Every line from the beginning of the records below up to the one holding "(rate ∈ Config.codes rd ∧" should be quoted exactly; leave out the rest.

== == ==

-- ==== Sys2Proof/Safety.lean ====
section
/-! DEFINITION. What claims about runs are stated in: the invariant of reachable states (`10_state.md` R38 and what the
state tables of R25 and R31 call legal), the host's and the transport's duties (`60_exceptions.md` R309, R318), and
which outcomes a result record may carry (R301, R302). -/

namespace Sys2Proof.Safety

open Sys2Proof.Machine

/-- Each registry has exactly the codes of R23, in order, whatever their named values. -/
def registriesLegal (R : Registries) : Prop := ∀ d, (tableOf R d).map Prod.fst = Config.codes d

/-- A protocol that selects dimensions: Audio, Serial or Text (R114). -/
def streamProtocol (p : Byte) : Prop := p = 0x00 ∨ p = 0x20 ∨ p = 0x40

/-- The operands of `checkEncode` (R152) that pass every check, said of the code sets of R23. -/
def encodable (protocol rate : Byte) (samples channel : BitVec 32) (format codec : Byte) : Prop :=
  (0 ≤ samples.toInt ∧ samples.toInt ≤ 255) ∧ (0 ≤ channel.toInt ∧ channel.toInt ≤ 255) ∧
  streamProtocol protocol ∧
  (∃ d, rateDim protocol = some d ∧ rate ∈ Config.codes d) ∧
  (∃ d, fmtDim protocol = some d ∧ format ∈ Config.codes d) ∧
  codec ∈ Config.codes .codec

/-- The outcome of the first failing check of `checkEncode` (R152), in its order, said of the code sets of R23. -/
def encodeFails (protocol rate : Byte) (samples channel : BitVec 32) (format codec : Byte) (st : Status)
    (cause : BitVec 8) : Prop :=
  (¬(0 ≤ samples.toInt ∧ samples.toInt ≤ 255) ∧ st = .outOfRange ∧ cause = 1) ∨
  ((0 ≤ samples.toInt ∧ samples.toInt ≤ 255) ∧
    ((¬(0 ≤ channel.toInt ∧ channel.toInt ≤ 255) ∧ st = .outOfRange ∧ cause = 2) ∨
    ((0 ≤ channel.toInt ∧ channel.toInt ≤ 255) ∧
      ((protocol ∉ Config.codes .protocol ∧ st = .unknownCode ∧ cause = 0) ∨
      (protocol = 0x60 ∧ st = .unsupportedProtocol ∧ cause = 0) ∨
      ∃ rd fd, rateDim protocol = some rd ∧ fmtDim protocol = some fd ∧
        ((rate ∉ Config.codes rd ∧ st = .unknownCode ∧ cause = (dimNumber rd).setWidth 8) ∨
        (rate ∈ Config.codes rd ∧
          ((format ∉ Config.codes fd ∧ st = .unknownCode ∧ cause = (dimNumber fd).setWidth 8) ∨
          (format ∈ Config.codes fd ∧ codec ∉ Config.codes .codec ∧ st = .unknownCode ∧ cause = 6))))))))

/-- The outcome of the first failing step of decode validation (R158), in its order, said of the code sets of R23. -/
def decodeFails (strict : Bool) (data : List Byte) (st : Status) (cause : BitVec 8) : Prop :=
  let p := byteAt data 4 &&& 0xE0
  let c := byteAt data 7 &&& 0xF0
  (data.length ≠ 28 ∧ st = .malformedHeader ∧ cause = 1) ∨
  (data.length = 28 ∧
    ((data.take 4 ≠ [0x56, 0x42, 0x41, 0x4E] ∧ st = .malformedHeader ∧ cause = 2) ∨
    (data.take 4 = [0x56, 0x42, 0x41, 0x4E] ∧
      ((p ∉ Config.codes .protocol ∧ st = .malformedHeader ∧ cause = 3) ∨
      (p = 0x60 ∧ st = .unsupportedProtocol ∧ cause = 0) ∨
      (streamProtocol p ∧ c ∉ Config.codes .codec ∧ st = .malformedHeader ∧ cause = 4) ∨
      (strict = true ∧ c ∈ Config.codes .codec ∧ ∃ rd fd, rateDim p = some rd ∧ fmtDim p = some fd ∧
        ((byteAt data 4 &&& 0x1F ∉ Config.codes rd ∧ st = .unknownCode ∧ cause = (dimNumber rd).setWidth 8) ∨
        (byteAt data 4 &&& 0x1F ∈ Config.codes rd ∧ byteAt data 7 &&& 0x0F ∉ Config.codes fd ∧
          st = .unknownCode ∧ cause = (dimNumber fd).setWidth 8)))))))

/-- The 28-byte inputs that pass every step of decode validation (R158). -/
def decodable (strict : Bool) (data : List Byte) : Prop :=
  let p := byteAt data 4 &&& 0xE0
  data.length = 28 ∧ data.take 4 = [0x56, 0x42, 0x41, 0x4E] ∧ streamProtocol p ∧
  byteAt data 7 &&& 0xF0 ∈ Config.codes .codec ∧
  (strict = true → ∃ rd fd, rateDim p = some rd ∧ fmtDim p = some fd ∧
    byteAt data 4 &&& 0x1F ∈ Config.codes rd ∧ byteAt data 7 &&& 0x0F ∈ Config.codes fd)

/-- A datagram that `decodePacket` accepts with this payload (R192): its header decodes and its length is in bounds. -/
def goodDatagram (dg : Datagram) (payload : List Byte) : Prop :=
  decodable true (dg.take 28) ∧ dg.length ≤ 1436 ∧ payload = dg.drop 28

/-- The reserved opcodes, listed as R92 item 1 lists them. -/
def reservedOp (op : Byte) : Prop :=
  op.toNat = 0x00 ∨ (0x03 ≤ op.toNat ∧ op.toNat ≤ 0x0F) ∨ (0x12 ≤ op.toNat ∧ op.toNat ≤ 0x1F) ∨
  (0x22 ≤ op.toNat ∧ op.toNat ≤ 0x2F) ∨ (0x35 ≤ op.toNat ∧ op.toNat ≤ 0x3F) ∨ 0x45 ≤ op.toNat

/-- The stateless commands (R92 item 3). -/
def statelessOp (op : Byte) : Prop :=
  op = 0x01 ∨ op = 0x02 ∨ op = 0x10 ∨ op = 0x11 ∨ op = 0x20 ∨ op = 0x21

/-- The legal values of `cfg.*` while open (R25). -/
def cfgLegal (c : StreamCfg) : Prop :=
  streamProtocol c.protocol ∧
  (∃ d, rateDim c.protocol = some d ∧ c.rate.setWidth 8 ∈ Config.codes d) ∧
  (∃ d, fmtDim c.protocol = some d ∧ c.format.setWidth 8 ∈ Config.codes d) ∧
  c.codec ∈ Config.codes .codec

/-- The datagram a framer waits on is the whole packet of its configuration, the counter used and its buffer, and the
counter has moved on by one (R210, R213, R224). -/
def pendingOk (f : Framer) : Prop :=
  match f.wait with
  | .idle => True
  | .txPending dg fcUsed _ => dg = headerOf f.cfg fcUsed ++ f.buf.bytes ∧ f.fc = fcUsed + 1

/-- The invariant of a framer instance (R38 items 1 and 3, R130, R222). -/
def framerInv (f : Framer) : Prop :=
  f.buf.bytes.length ≤ Config.maxPayload ∧ f.buf.bytes.length ≤ f.buf.cap ∧ f.buf.fixed = false ∧
  (f.isOpen = false → f.buf.bytes = [] ∧ f.wait = .idle) ∧
  (f.isOpen = true → cfgLegal f.cfg) ∧
  pendingOk f ∧
  (∀ p ∈ f.tx, Config.hdrLen ≤ p.2.length ∧ p.2.length ≤ Config.maxDatagram)

/-- A DF_READ of `n` bytes that has these goes on reading: under fill it has fewer than `n` (R254), under partial it has
none and wants some (R255). -/
def stillReads (span : ReadSpan) (n : Nat) (bytes : List Byte) : Prop :=
  match span with
  | .fill => bytes.length < n
  | .part => 0 < n ∧ bytes = []

/-- A read that waits has an empty queue; a waiting DF_READ has an empty view and has gathered too little. -/
def waitingOk (p : Params) (d : Deframer) : Prop :=
  match d.wait with
  | .idle => True
  | .rxPending .readPacket => d.queue = []
  | .rxPending .readData => d.queue = []
  | .rxPending (.read n out) =>
    d.queue = [] ∧ d.rx = [] ∧ d.cursor = 0 ∧ stillReads p.readSpan n.toNat out

/-- The invariant of a deframer instance (R38 items 2 and 4, R31). -/
def deframerInv (p : Params) (d : Deframer) : Prop :=
  d.cursor ≤ d.rx.length ∧ d.rx.length ≤ Config.maxPayload ∧
  (d.isOpen = false → d.wait = .idle → d.rx = [] ∧ d.cursor = 0) ∧
  (d.isOpen = true ∨ d.wait ≠ .idle → streamProtocol d.expected) ∧
  waitingOk p d

/-- The invariant of the block: registries with the codes of R23, 1 to 256 instances of each kind (R6, R24), and every
instance's own. -/
def stateInv (s : State) : Prop :=
  registriesLegal s.registries ∧
  (1 ≤ s.frs.length ∧ s.frs.length ≤ 256) ∧ (1 ≤ s.dfs.length ∧ s.dfs.length ≤ 256) ∧
  (∀ f ∈ s.frs, framerInv f) ∧ (∀ d ∈ s.dfs, deframerInv s.params d)

/-- The instance that a command addresses: true for a framer, false for a deframer, with its index. None for a
stateless command. -/
def targetOf (i : Instr) : Option (Bool × Nat) :=
  if isFramerOp (opcodeByte i.opcode) then some (true, i.inst.toNat)
  else if isDeframerOp (opcodeByte i.opcode) then some (false, i.inst.toNat)
  else none

/-- The instance that a command addresses is there, if it addresses one (R92 item 2). -/
def targetExists (i : Instr) (s : State) : Prop :=
  (isFramerOp (opcodeByte i.opcode) = true → i.inst.toNat < s.frs.length) ∧
  (isDeframerOp (opcodeByte i.opcode) = true → i.inst.toNat < s.dfs.length)

/-- The host keeps its duties with an FR_ command to this instance (R309): none is waiting, FR_OPEN meets a closed
instance, an FR_SEND_DATA value is of the kind the open stream needs. -/
def framerDuty (i : Instr) (f : Framer) : Prop :=
  f.wait = .idle ∧
  match i with
  | .frOpen _ _     => f.isOpen = false
  | .frSendData _ v => f.isOpen = true → ∃ data, sendBytes f.cfg.protocol v = some data
  | _               => True

/-- The host keeps its duties with a DF_ command to this instance (R309). -/
def deframerDuty (i : Instr) (d : Deframer) : Prop :=
  match i with
  | .dfClose _  => True
  | .dfOpen _ _ => d.wait = .idle ∧ d.isOpen = false
  | _           => d.wait = .idle

/-- The host keeps its duties with a command: towards the instance it addresses, if there is one. -/
def commandDuty (i : Instr) (s : State) : Prop :=
  (isFramerOp (opcodeByte i.opcode) = true → ∀ f, s.frs[i.inst.toNat]? = some f → framerDuty i f) ∧
  (isDeframerOp (opcodeByte i.opcode) = true → ∀ d, s.dfs[i.inst.toNat]? = some d → deframerDuty i d)

/-- The host and the transport keep their duties with an event (R309, R318). -/
def eventDuty (e : Event) (s : State) : Prop :=
  match e with
  | .command w r => wordCheck s w = none → ∃ i, decode w r = .ok i ∧ i.wellFormed = true ∧ commandDuty i s
  | .tx k _      => ∃ f, s.frs[k]? = some f ∧ f.wait ≠ .idle
  | .rx k _      => ∃ d, s.dfs[k]? = some d

/-- The statuses a command may return (R302), by its opcode byte. -/
def statusesOf (op : Byte) : List Status :=
  let decoding := [Status.malformedHeader, .unsupportedProtocol, .unknownCode, .payloadTooLarge]
  if op = 0x01 then [.ok, .unknownCode]
  else if op = 0x02 then [.ok, .unknownCode, .unsupportedProtocol]
  else if op = 0x10 ∨ op = 0x30 then [.ok, .outOfRange, .unknownCode, .unsupportedProtocol]
  else if op = 0x11 then [.ok, .malformedHeader, .unsupportedProtocol, .unknownCode]
  else if op = 0x20 then [.ok, .payloadTooLarge]
  else if op = 0x21 then .ok :: decoding
  else if op = 0x31 ∨ op = 0x32 ∨ op = 0x33 then [.ok, .streamClosed, .transportError]
  else if op = 0x34 ∨ op = 0x44 then [.ok, .streamClosed]
  else if op = 0x40 then [.ok, .unknownCode, .unsupportedProtocol]
  else if op = 0x41 ∨ op = 0x43 then .ok :: .streamClosed :: decoding
  else if op = 0x42 then .ok :: .streamClosed :: .protocolMismatch :: decoding
  else []

/-- The causes of a status (R301). -/
def causesOf : Status → List (BitVec 8)
  | .ok                  => [0]
  | .malformedHeader     => [1, 2, 3, 4]
  | .unsupportedProtocol => [0]
  | .outOfRange          => [1, 2]
  | .payloadTooLarge     => [1, 2]
  | .bufferTooLarge      => [0, 1]
  | .streamClosed        => [0, 1]
  | .protocolMismatch    => [0]
  | .unknownCode         => [0, 1, 2, 3, 4, 5, 6]
  | .transportError      => [0]
  | .illegalCommand      => [1, 2, 3]

/-- A result record carries an outcome that R301 and R302 give the command of opcode `op`; any command may meet
IllegalCommand. -/
def resultLegal (op : Byte) (r : Result) : Prop :=
  (r.status = .illegalCommand ∨ r.status ∈ statusesOf op) ∧ r.cause ∈ causesOf r.status

/-- The opcode of a writing command. -/
def kindOp : WriteKind → Byte
  | .write    => 0x31
  | .sendData => 0x33

/-- The opcode of the command that a framer still runs. -/
def contOp : FrCont → Byte
  | .flush          => 0x32
  | .write kind _ _ => kindOp kind
  | .trailing _     => 0x33

/-- The opcode of a read that waits. -/
def readOp : DfCont → Byte
  | .readPacket => 0x41
  | .readData   => 0x42
  | .read _ _   => 0x43

/-- The opcodes of the commands that may end on the port of no instance when `e` happens: one that `e` brings. -/
def looseOps : Event → List Byte
  | .command w _ => [opField w]
  | .tx _ _      => []
  | .rx _ _      => []

/-- The opcodes of the commands that may end on FR[k] when `e` happens: one that `e` brings to it, or the one whose
send `e` answers. -/
def framerOps (e : Event) (k : Nat) (f : Framer) : List Byte :=
  let waiting := match f.wait with
    | .idle            => []
    | .txPending _ _ c => [contOp c]
  match e with
  | .command w _ => if isFramerOp (opField w) ∧ (instField w).toNat = k then [opField w] else []
  | .tx j _      => if j = k then waiting else []
  | .rx _ _      => []

/-- The opcodes of the commands that may end on DF[k] when `e` happens, in the order of their results: one that `e`
brings to it, and the read that waits there, which a datagram resumes and a DF_CLOSE may abort (R257). -/
def deframerOps (e : Event) (k : Nat) (d : Deframer) : List Byte :=
  let waiting := match d.wait with
    | .idle        => []
    | .rxPending c => [readOp c]
  match e with
  | .command w _ => if isDeframerOp (opField w) ∧ (instField w).toNat = k then opField w :: waiting else []
  | .rx j _      => if j = k then waiting else []
  | .tx _ _      => []

/-- `new` are results of the commands `ops`, at most one of each, in order, and each legal. -/
def answers (ops : List Byte) (new : List Result) : Prop :=
  new.length ≤ ops.length ∧ ∀ p ∈ ops.zip new, resultLegal p.1 p.2

/-- `n` steps of the block, stopping at the first refusal. -/
def runSteps : Nat → State → StepOutcome
  | 0, s => .next s
  | n + 1, s =>
    match step s with
    | .next t    => runSteps n t
    | .fault e   => .fault e
    | .refused e => .refused e

/-- What a stream write sends and leaves, with every `send` answered `ok`: `writeBytes` of R215 read straight, a flush
being one packet and an empty buffer. The datagrams in order, the buffer, the frame counter. -/
def writeSpec (c : StreamCfg) : List Byte → List Byte → BitVec 32 → List Datagram × List Byte × BitVec 32
  | [], buf, fc => ([], buf, fc)
  | b :: rest, buf, fc =>
    let forced := Config.maxPayload < buf.length + 1
    let dgs₁ := if forced then [headerOf c fc ++ buf] else []
    let buf₁ := (if forced then [] else buf) ++ [b]
    let fc₁  := if forced then fc + 1 else fc
    let dgs₂ := if b = Config.newline then [headerOf c fc₁ ++ buf₁] else []
    let buf₂ := if b = Config.newline then [] else buf₁
    let fc₂  := if b = Config.newline then fc₁ + 1 else fc₁
    let more := writeSpec c rest buf₂ fc₂
    (dgs₁ ++ dgs₂ ++ more.1, more.2)

/-- The result `r'` of a DF_READ_DATA that expects `expected`, from the result `r` that PKT_DECODE gives the datagram
(R252, R253): a failure unchanged, then ProtocolMismatch, then the payload with its typed view. -/
def typedReadResult (expected : Byte) (r r' : Result) : Prop :=
  (r.status ≠ .ok → r' = r) ∧
  (r.status = .ok → ∃ h payload, r.fields = .packet h payload ∧
    (h.protocol ≠ expected → r' = ⟨.protocolMismatch, 0, .none⟩) ∧
    (h.protocol = expected → r' = ⟨.ok, 0, .typed expected payload
      (if expected = 0x20 then some (payload.map asciiDecode)
       else if expected = 0x40 then some (utf8Decode payload) else none)⟩))

/-- The unread bytes of a view (R33). -/
def unread (d : Deframer) : List Byte := d.rx.drop d.cursor

/-- What one step of a DF_READ does to the byte stream (R260). `gathered` are the bytes that the call has already,
`arrived` the datagrams at the port. Some datagrams of the head of the queue are pulled, in order. Either the call
returns bytes and what is unread follows them, with nothing lost, repeated or reordered; or it waits with all of it
gathered; or the last datagram pulled does not decode, and the call fails. -/
def streamStep (n : BitVec 32) (gathered : List Byte) (arrived : List Datagram) (d d' : Deframer) : Prop :=
  ∃ pulled payloads,
    List.Forall₂ goodDatagram pulled payloads ∧
    ((∃ out, arrived = pulled ++ d'.queue ∧ d'.wait = .idle ∧ out.length ≤ n.toNat ∧
        d'.results = d.results ++ [⟨.ok, 0, .data out⟩] ∧
        out <+: gathered ++ unread d ++ payloads.flatten ∧
        (d'.isOpen = true → out ++ unread d' = gathered ++ unread d ++ payloads.flatten)) ∨
    (arrived = pulled ++ d'.queue ∧ d'.results = d.results ∧
      d'.wait = .rxPending (.read n (gathered ++ unread d ++ payloads.flatten)) ∧ unread d' = []) ∨
    (∃ bad st cause, arrived = pulled ++ bad :: d'.queue ∧ (¬∃ p, goodDatagram bad p) ∧ st ≠ .ok ∧
      d'.results = d.results ++ [⟨st, cause, .none⟩] ∧ d'.wait = .idle ∧ d'.rx = [] ∧ d'.cursor = 0))

end Sys2Proof.Safety
end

== == ==

● **COMPLETED EXERCISE**:
-- ==== Sys2Proof/Safety.lean ====
section
/-! DEFINITION. What claims about runs are stated in: the invariant of reachable states (`10_state.md` R38 and what the
state tables of R25 and R31 call legal), the host's and the transport's duties (`60_exceptions.md` R309, R318), and
which outcomes a result record may carry (R301, R302). -/

namespace Sys2Proof.Safety

open Sys2Proof.Machine

/-- Each registry has exactly the codes of R23, in order, whatever their named values. -/
def registriesLegal (R : Registries) : Prop := ∀ d, (tableOf R d).map Prod.fst = Config.codes d

/-- A protocol that selects dimensions: Audio, Serial or Text (R114). -/
def streamProtocol (p : Byte) : Prop := p = 0x00 ∨ p = 0x20 ∨ p = 0x40

/-- The operands of `checkEncode` (R152) that pass every check, said of the code sets of R23. -/
def encodable (protocol rate : Byte) (samples channel : BitVec 32) (format codec : Byte) : Prop :=
  (0 ≤ samples.toInt ∧ samples.toInt ≤ 255) ∧ (0 ≤ channel.toInt ∧ channel.toInt ≤ 255) ∧
  streamProtocol protocol ∧
  (∃ d, rateDim protocol = some d ∧ rate ∈ Config.codes d) ∧
  (∃ d, fmtDim protocol = some d ∧ format ∈ Config.codes d) ∧
  codec ∈ Config.codes .codec

/-- The outcome of the first failing check of `checkEncode` (R152), in its order, said of the code sets of R23. -/
def encodeFails (protocol rate : Byte) (samples channel : BitVec 32) (format codec : Byte) (st : Status)
    (cause : BitVec 8) : Prop :=
  (¬(0 ≤ samples.toInt ∧ samples.toInt ≤ 255) ∧ st = .outOfRange ∧ cause = 1) ∨
  ((0 ≤ samples.toInt ∧ samples.toInt ≤ 255) ∧
    ((¬(0 ≤ channel.toInt ∧ channel.toInt ≤ 255) ∧ st = .outOfRange ∧ cause = 2) ∨
    ((0 ≤ channel.toInt ∧ channel.toInt ≤ 255) ∧
      ((protocol ∉ Config.codes .protocol ∧ st = .unknownCode ∧ cause = 0) ∨
      (protocol = 0x60 ∧ st = .unsupportedProtocol ∧ cause = 0) ∨
      ∃ rd fd, rateDim protocol = some rd ∧ fmtDim protocol = some fd ∧
        ((rate ∉ Config.codes rd ∧ st = .unknownCode ∧ cause = (dimNumber rd).setWidth 8) ∨
        (rate ∈ Config.codes rd ∧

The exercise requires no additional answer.